In biostatistics lingo, ‘trend’ means there was a small blip one way or another, but it could be entirely related to random chance.
The bottom line is that there’s no strong evidence that Echinacea does anything for a cold or influenza. In terms of health benefits, taking Echinacea for a cold is equivalent to saying “bless me” whenever you sneeze. At least blessings don’t cost $15 dollars a bottle.
So when you’re inevitably struck down by the modern plague of common colds this winter, stick to rest, fluids, and some paracetamol. They’re much more of a blessing than Echinacea supplements.
 Raus K, Pleschka S, Klein P, Schoop R, Fisher P. Effect of an Echinacea-Based Hot Drink Versus Oseltamivir in Influenza Treatment: A Randomized, Double-Blind, Double-Dummy, Multicenter, Noninferiority Clinical Trial. Curr Ther Res Clin Exp 2015 Dec;77:66-72.

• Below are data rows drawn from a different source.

/-- The descriptor at CI fetched, checked by R73 and placed in its ring; a failing one and a NOP have their status at
once. A fetch whose access fails disables the ring (R407). -/
def Chip.fetchDesc (c : Chip) (r : RingId) : Chip :=
  if !c.mayFetch r then c
  else
    let x := c.ring r
    let iid := c.ringOwner r
    match c.instRead iid (c.ringBase r + 32 * (x.ci % c.ringSize r)) 32 with
    | (.fault, c) => c.ringStop r
    | (.timeout, c) => c.ringStop r
    | (.ok bs poison, c1) =>
      let take (c : Chip) (n : Nat) (d : Desc) : Chip :=
        c.modRing r fun x => { x with ci := (x.ci + n) % 2 ^ 32, descs := x.descs ++ [d] }
      let idx := x.ci % 65536
      if poison then take c1 1 { idx := x.ci, bytes := bs, fin := some 0x0A }
      else if bsNat bs 4 2 ≠ idx ∨ bsNat bs 6 2 ≠ 65535 - idx then take c1 1 { idx := x.ci, bytes := bs, fin := some 0x01 }
      else
        let d : Desc := { idx := x.ci, bytes := bs, cmpl := bsNat bs 0 2 / 256 % 4 ≠ 0, irq := bsNat bs 0 2 / 512 % 2 = 1 }
        if !opDefined r d.opcode then take c1 1 { d with fin := some 0x02 }
        else
          let n := descSlots r d.opcode d.length
          if sub32 x.acc x.ci < n then c
          else
            match c1.readSlots iid r (x.ci + 1) (n - 1) [] false with
            | (.fault, c) => c.ringStop r
            | (.timeout, c) => c.ringStop r
            | (.ok more p2, c) =>
              let d := { d with slots := n, bytes := bs ++ more }
              if p2 then take c n { d with fin := some 0x0A }
              else match r with
                | .dv dd m =>
                  if d.opcode = 0 then take c n { d with fin := some 0 }
                  else if d.fence && !(x.descs.all fun e => e.fin.isSome) then
                    -- A fenced descriptor is delivered once every earlier one has completed (R348).
                    c1
                  else
                    let k := c.regFld (uDrover dd) m 0x1060 20 16
                    ((take c n d).modDvCore dd k fun y => { y with inbox := y.inbox ++ [(m, x.ci)] }).modDrover dd
                      fun y => { y with rr := Sparse.put y.rr k m }
                | _ =>
                  match c.badFields r d with
                  | some st => take c n { d with fin := some st }
                  | none =>
                    match c.addrsOk iid (descAddrs r d) with
                    | (false, c) => take c n { d with fin := some 0x03 }
                    | (true, c) =>
                      if d.opcode = 0 then take c n { d with fin := some 0 }
                      else
                        let c := take c n d
                        match r with
                        | .adm i => { c with flow := { c.flow with order := c.flow.order ++ [(i, x.ci)] } }
                        | _ => c

/-! Completion records (R77-R79, R407). -/

/-- The 16 bytes of a record. -/
def recordBytes (wi m : Nat) (r : CRec) : List Byte :=
  leBytes (r.status + (1 - wi / m % 2) * 256 + r.idx % 65536 * 65536) 4 ++ leBytes r.consumed 4 ++ leBytes r.produced 4 ++ leBytes r.info 4

/-- One record written into a ring's completion ring; a write whose access fails disables the ring (R78). -/
def Chip.putRecord (c : Chip) (r : RingId) (x : CRec) : Chip :=
  let g := c.ring r
  let m := c.cringSize r
  match c.instWrite (c.ringOwner r) (c.cringBase r + 16 * (g.wi % m)) (recordBytes g.wi m x) with
  | (true, c) =>
    let c := c.modRing r fun g => { g with wi := (g.wi + 1) % 2 ^ 32 }
    if x.irq then c.msixEvent (c.ringOwner r) (c.ringVector r) else c
  | (false, c) => (c.ringStop r).modRing r fun g => { g with failed := true }

/-- The record of a finished descriptor. -/
def Desc.record (d : Desc) (status : Nat) : CRec :=
  { status := status, idx := d.idx, consumed := d.consumed, produced := d.produced, info := d.info, irq := d.irq }

/-- Shears counts of completed descriptors (R334). -/
def Chip.countDone (c : Chip) (r : RingId) (status : Nat) : Chip :=
  match r with
  | .sh e n => c.modEngine e fun x => { x with counts := Sparse.upd x.counts (0, 0) n fun p => ((p.1 + 1) % 2 ^ 64, (p.2 + (if status = 0 then 0 else 1)) % 2 ^ 64) }
  | _ => c

/-- Records held while Bus Master Enable was 0, written in order while a slot is free (R405). -/
def Chip.writeHeld (c : Chip) (r : RingId) : Nat → Chip
  | 0 => c
  | n + 1 =>
    match (c.ring r).held with
    | [] => c
    | x :: rest =>
      let pop (c : Chip) : Chip := c.modRing r fun g => { g with held := rest }
      if (c.ring r).failed then Chip.writeHeld (pop c) r n
      else if c.cringFull r then c
      else Chip.writeHeld ((pop c).putRecord r x) r n

/-- The finished descriptors at the head of a ring complete: with their records, or, with status OK and neither CMPL nor
IRQ, without one; with no free slot nothing is written (R78). Records appear in descriptor order. -/
def Chip.writeFinished (c : Chip) (r : RingId) : Nat → Chip
  | 0 => c
  | n + 1 =>
    match (c.ring r).descs with
    | [] => c
    | d :: rest =>
      match d.fin with
      | none => c
      | some s =>
        let pop (c : Chip) : Chip := (c.modRing r fun x => { x with descs := rest }).countDone r s
        if s = 0 ∧ d.cmpl = false then Chip.writeFinished (pop c) r n
        else if (c.ring r).failed then Chip.writeFinished (pop c) r n
        else if c.cringFull r then c
        else Chip.writeFinished ((pop c).putRecord r (d.record s)) r n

 Barnes J, Anderson LA, Gibbons S, Phillipson JD. Echinacea species (Echinacea angustifolia (DC.) Hell., Echinacea pallida (Nutt.) Nutt.,Echinacea purpurea (L.) Moench): a review of their chemistry, pharmacology and clinical properties. J Pharm Pharmacol 2005 Aug;57(8):929-54.
 Hart A, Dey P. Echinacea for prevention of the common cold: an illustrative overview of how information from different systematic reviews is summarised on the internet. Preventive medicine 2009 Aug-Sep;49(2-3):78-82.
 Allan GM, Arroll B. Prevention and treatment of the common cold: making sense of the evidence. CMAJ : Canadian Medical Association journal = journal de l’Association medicale canadienne 2014 Feb 18;186(3):190-9.
 Karsch-Volk M, Barrett B, Kiefer D, Bauer R, Ardjomand-Woelkart K, Linde K. Echinacea for preventing and treating the common cold. The Cochrane database of systematic reviews 2014;2:CD000530.